====== Records shown ======

-- ==== Sys2Proof/Laws/KeptDmaRun.lean ====
section
/-!
SUPPORT. What the operations of Machine/DmaRun.lean keep: one lemma each, from any state reached.
-/
namespace Sys2Proof.Machine

open Sys2Proof.Safety

theorem State.dmaReadWord_kept {s0 : State} {s ch a} (h_s : Kept s0 s) : Kept1 s0 (State.dmaReadWord s ch a) := by
  unfold State.dmaReadWord
  exact kept1_ite (kept1_mk h_s) (kept1_ite (kept1_mk h_s) (kept1_ite (kept1_mk h_s) (kept1_mk (State.msgRead_kept h_s))))

theorem State.dmaWriteBytes_kept {s0 : State} {s a bs} (h_s : Kept s0 s) : Kept s0 (State.dmaWriteBytes s a bs) := by
  unfold State.dmaWriteBytes
  exact kept_ite (kept_ite (State.refuseBy_kept h_s) (State.liveWrite_kept h_s)) (kept_ite (State.putWord_kept h_s) (State.putBytes_kept h_s))

theorem kept_beats_foldl {β : Type} {s0 : State} {f : DmaBeats → β → DmaBeats} (hf : ∀ b x, Kept s0 b.s → Kept s0 (f b x).s) :
    ∀ (l : List β) {b : DmaBeats}, Kept s0 b.s → Kept s0 (l.foldl f b).s
  | [], _, h => h
  | x :: l, _, h => kept_beats_foldl hf l (hf _ x h)

theorem DmaBeats.element_kept {s0 : State} {b : DmaBeats} {ch : Nat} {d : List Word} {i : Nat} (h : Kept s0 b.s) :
    Kept s0 (b.element ch d i).1.s := by
  unfold DmaBeats.element
  dsimp only
  split
  · split
    · exact h
    · exact State.incHalf_kept h
  · split <;> exact State.dmaReadWord_kept h

theorem DmaBeats.put_kept {s0 : State} {b : DmaBeats} {a : Nat} {bs : List Byte} (h : Kept s0 b.s) : Kept s0 (b.put a bs).1.s := by
  unfold DmaBeats.put
  split
  · exact h
  · exact State.dmaWriteBytes_kept h

theorem DmaBeats.move_kept {s0 : State} {b : DmaBeats} {ch : Nat} {d : List Word} {i : Nat} (h : Kept s0 b.s) :
    Kept s0 (b.move ch d i).s := DmaBeats.put_kept (DmaBeats.element_kept h)

theorem DmaBeats.pack_kept {s0 : State} {b : DmaBeats} {ch : Nat} {d : List Word} {n j : Nat} (h : Kept s0 b.s) :
    Kept s0 (b.pack ch d n j).s := by
  have hf : ∀ (l : List Nat) (x : DmaBeats × List Byte × Nat), Kept s0 x.1.s →
      Kept s0 (l.foldl (fun (x : DmaBeats × List Byte × Nat) i =>
        let (b, bs, r) := x.1.element ch d i
        (b, x.2.1 ++ bs, x.2.2 + r.toNat)) x).1.s := by
    intro l
    induction l with
    | nil => exact fun _ h => h
    | cons i l ih => exact fun x h => ih _ (DmaBeats.element_kept h)
  exact DmaBeats.put_kept (hf _ (b, [], 0) h)

theorem DmaBeats.unpack_kept {s0 : State} {b : DmaBeats} {ch : Nat} {d : List Word} {n j : Nat} (h : Kept s0 b.s) :
    Kept s0 (b.unpack ch d n j).s := by
  unfold DmaBeats.unpack
  dsimp only
  refine kept_beats_foldl (fun b x hb => ?_) _ ?_
  · split
    · exact hb
    · exact DmaBeats.put_kept hb
  · split <;> exact State.dmaReadWord_kept h

theorem State.dmaBeats_kept {s0 s : State} {ch : Nat} {d : List Word} (h : Kept s0 s) : Kept s0 (s.dmaBeats ch d).1.s := by
  unfold State.dmaBeats
  dsimp only
  split
  · refine kept_beats_foldl (fun b x hb => ?_) _ h
    split
    · exact DmaBeats.unpack_kept hb
    · exact DmaBeats.pack_kept hb
  · exact kept_beats_foldl (fun b x hb => DmaBeats.move_kept hb) _ h

theorem State.dmaBurstEnd_kept {s0 s : State} {ch : Nat} {d : List Word} {b : DmaBeats} {passed n : Nat} (h : Kept s0 b.s) :
    Kept s0 (s.dmaBurstEnd ch d b passed n) := by
  unfold State.dmaBurstEnd
  extract_lets +onlyGivenNames m
  extract_lets +onlyGivenNames t
  have ht : Kept s0 t := State.onDm_kept h
  clear_value m t
  split
  · exact State.dmaHalt_kept (State.dmaWriteBack_kept ht)
  · exact kept_ite (State.dmaEnd_kept (kept_ite (State.onDm_kept ht) ht)) (State.onDm_kept ht)

theorem execDmaBurst_kept {s0 s : State} (h_s : Kept s0 s) : Done s0 (execDmaBurst s) := by
  unfold execDmaBurst
  refine done_ite (done_next h_s) ?_
  split
  · exact done_next h_s
  · split
    · exact done_next h_s
    · rename_i ch _ _ d _
      have h1 : Kept s0 { s with dmaLast := ch } := h_s.plain rfl rfl rfl rfl rfl rfl rfl rfl
      exact done_next (State.dmaBurstEnd_kept (State.dmaBeats_kept (ch := ch) (d := d) h1))

end Sys2Proof.Machine
end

======

What you should do
Your task is to repeat the records exactly. Begin at their first line and stop after the line containing "exact kept1_ite (kept1_mk".

Solution for this problem
-- ==== Sys2Proof/Laws/KeptDmaRun.lean ====
section
/-!
SUPPORT. What the operations of Machine/DmaRun.lean keep: one lemma each, from any state reached.
-/
namespace Sys2Proof.Machine

open Sys2Proof.Safety

theorem State.dmaReadWord_kept {s0 : State} {s ch a} (h_s : Kept s0 s) : Kept1 s0 (State.dmaReadWord s ch a) := by
  unfold State.dmaReadWord
  exact kept1_ite (kept1_mk h_s) (kept1_ite (kept1_mk h_s) (kept1_ite (kept1_mk h_s) (kept1_mk (State.msgRead_kept h_s))))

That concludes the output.